9 2.6 Jenis-jenis Bakteri yang Berpeluang terdapat pada Tangan Bakteri banyak ditemukan disekitar manusia, misal tangan manusia yang banyak berinteraksi dengan dunia luar. Terdapat berbagai jenis bakteri yang ada ditangan manusia. Adapun bakteri yang umum ditemukan pada tangan diantaranya adalah Staphylococcus aureus, E. coli, Salmonella, Vibrio cholerae, dan Shigella (BSN Medical. 2009).
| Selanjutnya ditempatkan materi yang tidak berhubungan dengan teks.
/-! ## FilterOps -/

theorem State.modPath_moves (s : State) (p : PathIx) (f : PathState → PathState) : Moves [.conv] s (State.modPath s p f) := by
  unfold State.modPath
  refine Moves.upd rfl (fun p => by cases p; (case conv => exact Or.inl ⟨rfl, fun _ h => h .conv⟩); all_goals exact Or.inr rfl) ?_
  exact Moves.refl _

theorem loadBank_moves (s : State) (p : PathIx) (bank : Bool) (set : List (BitVec 24)) : Moves [.conv] s (loadBank s p bank set) := by
  unfold loadBank
  refine Moves.upd rfl (fun p => by
      cases p
      case conv => exact Or.inl ⟨rfl, fun _ h => ⟨swf_swriteList (h .conv).1 .., (h .conv).2⟩⟩
      all_goals exact Or.inr rfl) ?_
  exact Moves.refl _

theorem swapNow_moves (s : State) (p : PathIx) (target : Bool) : Moves [.conv] s (swapNow s p target) := by
  unfold swapNow
  refine Moves.step (State.modPath_moves ..) rfl ?_
  exact Moves.refl _

theorem startLoad_moves (s : State) (p : PathIx) : Moves [.conv] s (startLoad s p) := by
  unfold startLoad
  split
  · exact Moves.refl _
  · extract_lets +onlyGivenNames x1
    clear_value x1
    refine Moves.step (State.modPath_moves ..) rfl ?_
    refine Moves.step (loadBank_moves ..) rfl ?_
    exact Moves.refl _

theorem fadeEnd_moves (s : State) (p : PathIx) (target : Bool) : Moves [.conv] s (fadeEnd s p target) := by
  unfold fadeEnd
  extract_lets +onlyGivenNames x1
  have h1 : Moves [.conv] s x1 := by
    unfold x1
    refine Moves.step (State.modPath_moves ..) rfl ?_
    exact Moves.refl _
  clear_value x1
  extract_lets +onlyGivenNames x2
  have h2 : Moves [.conv] s x2 := by
    unfold x2
    split
    · refine Moves.step (State.modPath_moves ..) rfl ?_
      refine Moves.step (loadBank_moves ..) rfl ?_
      assumption
    · assumption
  clear_value x2
  refine Moves.ite (fun _ => ?_) (fun _ => ?_)
  · refine Moves.step (startLoad_moves ..) rfl ?_
    assumption
  · split
    · refine Moves.step (State.modPath_moves ..) rfl ?_
      assumption
    · assumption

theorem updateSetl_moves (s : State) (n : Chan) : Moves [.ch, .ev, .img, .port] s (updateSetl s n) := by
  unfold updateSetl
  extract_lets +onlyGivenNames x1
  clear_value x1
  refine Moves.ite (fun _ => ?_) (fun _ => ?_)
  · exact Moves.refl _
  · refine Moves.step (refresh_moves ..) rfl ?_
    refine Moves.step (State.modCh_moves ..) rfl ?_
    exact Moves.refl _

theorem putResult_moves (s : State) (p : PathIx) (r : ResultBlock) : Moves [.ch, .ev, .img, .port, .conv] s (putResult s p r) := by
  unfold putResult
  extract_lets +onlyGivenNames x1
  clear_value x1
  extract_lets +onlyGivenNames x2
  clear_value x2
  extract_lets +onlyGivenNames x3
  have h3 : Moves [.ch, .ev, .img, .port, .conv] s x3 := by
    unfold x3
    refine Moves.step (State.modPath_moves ..) rfl ?_
    exact Moves.refl _
  clear_value x3
  refine Moves.step (updateSetl_moves ..) rfl ?_
  refine Moves.upd rfl (fun p => by
      cases p
      case conv => exact Or.inl ⟨rfl, fun _ h => ⟨(h .conv).1, swf_swrite (h .conv).2 ..⟩⟩
      all_goals exact Or.inr rfl) ?_
  assumption

theorem resetFrom_moves (s : State) (since : W64) (p : PathIx) : Moves [.ch, .ev, .img, .port, .conv] s (resetFrom s since p) := by
  unfold resetFrom
  refine Moves.ite (fun _ => ?_) (fun _ => ?_)
  · exact Moves.refl _
  · extract_lets +onlyGivenNames x1
    clear_value x1
    extract_lets +onlyGivenNames x2
    clear_value x2
    extract_lets +onlyGivenNames x3
    have h3 : Moves [.ch, .ev, .img, .port, .conv] s x3 := by
      unfold x3
      split
      · refine Moves.step (swapNow_moves ..) rfl ?_
        exact Moves.refl _
      · exact Moves.refl _
    clear_value x3
    extract_lets +onlyGivenNames x4
    have h4 : Moves [.ch, .ev, .img, .port, .conv] s x4 := by
      unfold x4
      refine Moves.step (State.modPath_moves ..) rfl ?_
      assumption
    clear_value x4
    extract_lets +onlyGivenNames x5
    have h5 : Moves [.ch, .ev, .img, .port, .conv] s x5 := by
      unfold x5
      split
      · refine Moves.step (State.modPath_moves ..) rfl ?_
        refine Moves.step (loadBank_moves ..) rfl ?_
        assumption
      · assumption
    clear_value x5
    extract_lets +onlyGivenNames x6
    clear_value x6
    extract_lets +onlyGivenNames x7
    have h7 : Moves [.ch, .ev, .img, .port, .conv] s x7 := by
      unfold x7
      split
      · refine Moves.step (State.modPath_moves ..) rfl ?_
        refine Moves.step (loadBank_moves ..) rfl ?_
        refine Moves.step (loadBank_moves ..) rfl ?_
        assumption
      · assumption
    clear_value x7
    refine Moves.step (putResult_moves ..) rfl ?_
    assumption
Bakteri Staphylococcus aureus memilki potensi untuk menyebabkan penyakit yang didapat pada tubuh manusia melaui saluran pernafasan, saluran pencernaan dan infeksi melalui kulit. Bahan makanan yang disiapkan dengan kontak tangan langsung tanpa proses mencuci tangan, sangat berpotensi terkontaminasi Staphylococcus aureus. Bakteri Esherichia coli dapat menyebabkan berbagai penyakit dan infeksi terhadap saluran pencernaan pada manusia, diantaranya adalah enterotoksigenik, enterohaemorrhagik, enteropatogenik, enteroinuasiue, dan enteroagregatif. Bakteri memiliki spektrum yang sangat luas. Makan disaat kondisi tangan kotor juga dapat memicu hadirnya infeksi bakteri. Bakteri Shigella dapat menyebabkan infeksi berbagai saluran pencernaan. Shigella biasa berada pada air yang terkontaminasi bahkan yang terlihat jernih sekalipun. Untuk membunuh koloni bakteri ini, diperlukan lagi bantuan sabun antiseptik pada proses mencuci tangan (Todar 2004 dalam Rostinawati 2009).